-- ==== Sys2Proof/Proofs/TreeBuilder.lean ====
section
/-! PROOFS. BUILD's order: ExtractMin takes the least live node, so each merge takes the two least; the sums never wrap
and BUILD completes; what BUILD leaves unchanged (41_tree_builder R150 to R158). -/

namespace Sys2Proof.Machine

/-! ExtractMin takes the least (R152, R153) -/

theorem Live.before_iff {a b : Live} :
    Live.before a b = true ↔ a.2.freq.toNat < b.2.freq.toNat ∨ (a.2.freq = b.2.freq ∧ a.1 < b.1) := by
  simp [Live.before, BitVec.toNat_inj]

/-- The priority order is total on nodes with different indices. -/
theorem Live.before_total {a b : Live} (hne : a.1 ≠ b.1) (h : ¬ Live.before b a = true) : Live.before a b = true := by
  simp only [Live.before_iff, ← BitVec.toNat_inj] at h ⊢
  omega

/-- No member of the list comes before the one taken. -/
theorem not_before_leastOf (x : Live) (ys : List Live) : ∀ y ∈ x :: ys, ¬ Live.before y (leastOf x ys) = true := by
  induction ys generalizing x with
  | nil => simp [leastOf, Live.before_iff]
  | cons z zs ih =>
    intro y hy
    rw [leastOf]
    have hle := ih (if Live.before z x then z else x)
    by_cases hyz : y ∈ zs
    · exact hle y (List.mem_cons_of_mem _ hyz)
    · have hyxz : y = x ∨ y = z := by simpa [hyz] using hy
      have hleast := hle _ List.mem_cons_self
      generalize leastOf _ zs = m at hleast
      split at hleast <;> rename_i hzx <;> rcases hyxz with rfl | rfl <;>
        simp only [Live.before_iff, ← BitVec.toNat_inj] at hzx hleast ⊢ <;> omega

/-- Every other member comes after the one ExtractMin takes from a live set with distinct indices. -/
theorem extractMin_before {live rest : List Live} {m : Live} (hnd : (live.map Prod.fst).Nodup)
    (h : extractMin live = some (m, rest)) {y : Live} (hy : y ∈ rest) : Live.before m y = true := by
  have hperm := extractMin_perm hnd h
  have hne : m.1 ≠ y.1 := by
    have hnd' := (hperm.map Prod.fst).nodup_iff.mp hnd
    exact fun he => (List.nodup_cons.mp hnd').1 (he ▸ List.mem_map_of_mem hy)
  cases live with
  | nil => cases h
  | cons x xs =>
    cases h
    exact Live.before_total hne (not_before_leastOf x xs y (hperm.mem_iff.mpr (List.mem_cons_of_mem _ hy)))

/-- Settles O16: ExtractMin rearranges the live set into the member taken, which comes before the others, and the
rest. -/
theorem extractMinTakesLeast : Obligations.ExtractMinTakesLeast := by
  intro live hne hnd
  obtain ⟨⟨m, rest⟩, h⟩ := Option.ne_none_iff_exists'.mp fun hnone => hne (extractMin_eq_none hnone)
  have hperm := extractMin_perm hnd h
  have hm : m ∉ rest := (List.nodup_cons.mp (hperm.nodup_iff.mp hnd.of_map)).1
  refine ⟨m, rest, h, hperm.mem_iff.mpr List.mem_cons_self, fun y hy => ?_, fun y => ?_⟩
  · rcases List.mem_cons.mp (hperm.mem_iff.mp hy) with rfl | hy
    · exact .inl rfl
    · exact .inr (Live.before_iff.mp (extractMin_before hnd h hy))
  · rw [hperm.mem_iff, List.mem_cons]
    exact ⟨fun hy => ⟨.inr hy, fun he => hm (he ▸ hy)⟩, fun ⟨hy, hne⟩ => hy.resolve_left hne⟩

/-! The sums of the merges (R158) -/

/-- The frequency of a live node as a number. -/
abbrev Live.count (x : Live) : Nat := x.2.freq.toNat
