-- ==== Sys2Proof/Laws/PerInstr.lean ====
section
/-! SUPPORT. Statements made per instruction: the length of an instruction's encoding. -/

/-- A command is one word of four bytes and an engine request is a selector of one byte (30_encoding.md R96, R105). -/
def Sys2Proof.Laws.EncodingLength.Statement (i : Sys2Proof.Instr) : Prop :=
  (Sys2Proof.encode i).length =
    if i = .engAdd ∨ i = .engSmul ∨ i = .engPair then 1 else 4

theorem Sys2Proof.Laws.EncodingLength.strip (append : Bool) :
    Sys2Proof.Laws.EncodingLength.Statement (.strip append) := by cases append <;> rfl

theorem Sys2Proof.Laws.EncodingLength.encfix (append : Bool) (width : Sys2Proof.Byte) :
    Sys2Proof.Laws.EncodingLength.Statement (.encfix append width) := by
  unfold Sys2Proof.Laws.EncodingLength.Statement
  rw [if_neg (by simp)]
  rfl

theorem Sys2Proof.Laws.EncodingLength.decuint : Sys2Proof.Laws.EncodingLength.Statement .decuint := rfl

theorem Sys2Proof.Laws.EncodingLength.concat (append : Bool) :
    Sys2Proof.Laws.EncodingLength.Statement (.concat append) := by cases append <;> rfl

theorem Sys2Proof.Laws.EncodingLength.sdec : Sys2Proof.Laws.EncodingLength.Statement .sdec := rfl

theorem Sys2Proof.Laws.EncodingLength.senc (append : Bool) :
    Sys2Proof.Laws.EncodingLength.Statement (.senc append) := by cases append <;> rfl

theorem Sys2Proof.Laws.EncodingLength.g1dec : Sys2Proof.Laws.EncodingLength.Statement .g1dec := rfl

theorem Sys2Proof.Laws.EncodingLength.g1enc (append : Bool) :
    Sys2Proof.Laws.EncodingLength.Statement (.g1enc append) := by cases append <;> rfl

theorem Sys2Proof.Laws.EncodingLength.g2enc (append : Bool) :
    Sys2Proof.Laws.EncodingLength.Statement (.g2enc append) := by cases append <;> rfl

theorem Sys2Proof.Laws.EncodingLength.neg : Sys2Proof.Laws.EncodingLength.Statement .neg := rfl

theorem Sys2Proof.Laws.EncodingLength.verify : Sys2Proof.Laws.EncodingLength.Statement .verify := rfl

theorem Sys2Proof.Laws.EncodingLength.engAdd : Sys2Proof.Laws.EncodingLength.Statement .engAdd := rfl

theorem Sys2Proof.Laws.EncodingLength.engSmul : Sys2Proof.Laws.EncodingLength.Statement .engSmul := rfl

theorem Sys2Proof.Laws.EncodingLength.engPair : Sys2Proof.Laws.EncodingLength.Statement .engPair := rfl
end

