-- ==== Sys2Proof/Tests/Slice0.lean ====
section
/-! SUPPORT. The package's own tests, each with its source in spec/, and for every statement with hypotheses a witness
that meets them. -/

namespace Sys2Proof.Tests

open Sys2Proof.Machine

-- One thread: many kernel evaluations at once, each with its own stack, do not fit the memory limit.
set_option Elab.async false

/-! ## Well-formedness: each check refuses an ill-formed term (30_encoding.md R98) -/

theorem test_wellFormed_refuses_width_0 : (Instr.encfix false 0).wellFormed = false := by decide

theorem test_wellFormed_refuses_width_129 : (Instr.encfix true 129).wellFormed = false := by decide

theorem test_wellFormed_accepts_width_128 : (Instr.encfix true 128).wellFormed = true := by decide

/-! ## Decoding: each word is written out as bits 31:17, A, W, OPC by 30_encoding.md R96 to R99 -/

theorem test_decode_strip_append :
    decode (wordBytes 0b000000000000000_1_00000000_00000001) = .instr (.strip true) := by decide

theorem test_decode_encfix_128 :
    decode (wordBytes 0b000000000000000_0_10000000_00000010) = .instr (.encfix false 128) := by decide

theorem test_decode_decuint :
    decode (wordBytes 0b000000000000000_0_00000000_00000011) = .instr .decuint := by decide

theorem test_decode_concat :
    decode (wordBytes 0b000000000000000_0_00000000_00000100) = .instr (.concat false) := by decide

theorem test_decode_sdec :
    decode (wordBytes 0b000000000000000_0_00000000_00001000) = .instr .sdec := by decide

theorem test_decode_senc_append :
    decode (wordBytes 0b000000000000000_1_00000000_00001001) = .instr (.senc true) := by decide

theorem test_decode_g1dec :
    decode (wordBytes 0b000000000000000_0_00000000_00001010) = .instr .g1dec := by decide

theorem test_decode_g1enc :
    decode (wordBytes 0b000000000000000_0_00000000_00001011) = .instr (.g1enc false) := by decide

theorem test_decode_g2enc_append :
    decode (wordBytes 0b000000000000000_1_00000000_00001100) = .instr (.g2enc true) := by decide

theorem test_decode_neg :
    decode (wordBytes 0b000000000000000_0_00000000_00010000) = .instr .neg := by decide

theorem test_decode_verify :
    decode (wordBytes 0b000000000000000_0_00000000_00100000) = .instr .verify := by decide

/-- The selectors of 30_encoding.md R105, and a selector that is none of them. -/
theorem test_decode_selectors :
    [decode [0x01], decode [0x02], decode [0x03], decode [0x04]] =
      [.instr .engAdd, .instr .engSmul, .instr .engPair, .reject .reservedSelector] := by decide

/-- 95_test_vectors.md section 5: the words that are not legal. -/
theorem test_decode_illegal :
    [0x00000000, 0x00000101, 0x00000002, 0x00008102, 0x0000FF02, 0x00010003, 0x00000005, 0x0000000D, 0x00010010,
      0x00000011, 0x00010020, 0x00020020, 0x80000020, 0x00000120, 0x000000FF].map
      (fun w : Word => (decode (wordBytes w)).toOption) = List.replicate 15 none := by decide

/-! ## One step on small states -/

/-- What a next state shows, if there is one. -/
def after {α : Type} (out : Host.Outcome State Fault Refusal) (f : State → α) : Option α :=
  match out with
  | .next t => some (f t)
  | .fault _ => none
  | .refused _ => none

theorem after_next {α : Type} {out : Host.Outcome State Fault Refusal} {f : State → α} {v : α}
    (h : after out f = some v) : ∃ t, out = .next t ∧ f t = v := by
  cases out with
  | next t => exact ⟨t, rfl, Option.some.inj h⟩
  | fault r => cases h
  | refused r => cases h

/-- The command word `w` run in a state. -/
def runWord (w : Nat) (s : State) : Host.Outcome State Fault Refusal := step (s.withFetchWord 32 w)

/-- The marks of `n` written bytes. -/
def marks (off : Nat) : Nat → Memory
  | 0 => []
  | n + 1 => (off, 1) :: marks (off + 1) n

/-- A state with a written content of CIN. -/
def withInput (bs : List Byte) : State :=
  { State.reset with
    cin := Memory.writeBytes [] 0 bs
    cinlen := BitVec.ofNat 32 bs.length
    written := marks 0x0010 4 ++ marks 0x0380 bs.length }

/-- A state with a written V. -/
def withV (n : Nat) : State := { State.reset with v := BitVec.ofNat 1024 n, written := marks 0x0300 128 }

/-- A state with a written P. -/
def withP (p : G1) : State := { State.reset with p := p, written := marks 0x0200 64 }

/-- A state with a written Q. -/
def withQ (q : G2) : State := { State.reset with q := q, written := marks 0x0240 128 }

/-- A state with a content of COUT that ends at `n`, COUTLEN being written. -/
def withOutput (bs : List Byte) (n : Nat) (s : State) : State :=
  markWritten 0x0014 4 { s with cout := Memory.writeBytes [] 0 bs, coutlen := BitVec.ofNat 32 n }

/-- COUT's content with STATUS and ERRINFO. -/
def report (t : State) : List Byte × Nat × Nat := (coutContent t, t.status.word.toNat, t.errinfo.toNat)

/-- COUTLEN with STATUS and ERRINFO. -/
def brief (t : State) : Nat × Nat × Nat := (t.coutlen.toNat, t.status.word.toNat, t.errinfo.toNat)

○ ○ ○ ○ ○

Work instructions: "(R152, R153) -/" marks the last line to print; print everything from the first line of the data through that line, unchanged, and nothing more.

Answer space:
-- ==== Sys2Proof/Proofs/TreeBuilder.lean ====
section
/-! PROOFS. BUILD's order: ExtractMin takes the least live node, so each merge takes the two least; the sums never wrap
and BUILD completes; what BUILD leaves unchanged (41_tree_builder R150 to R158). -/

namespace Sys2Proof.Machine

/-! ExtractMin takes the least (R152, R153) -/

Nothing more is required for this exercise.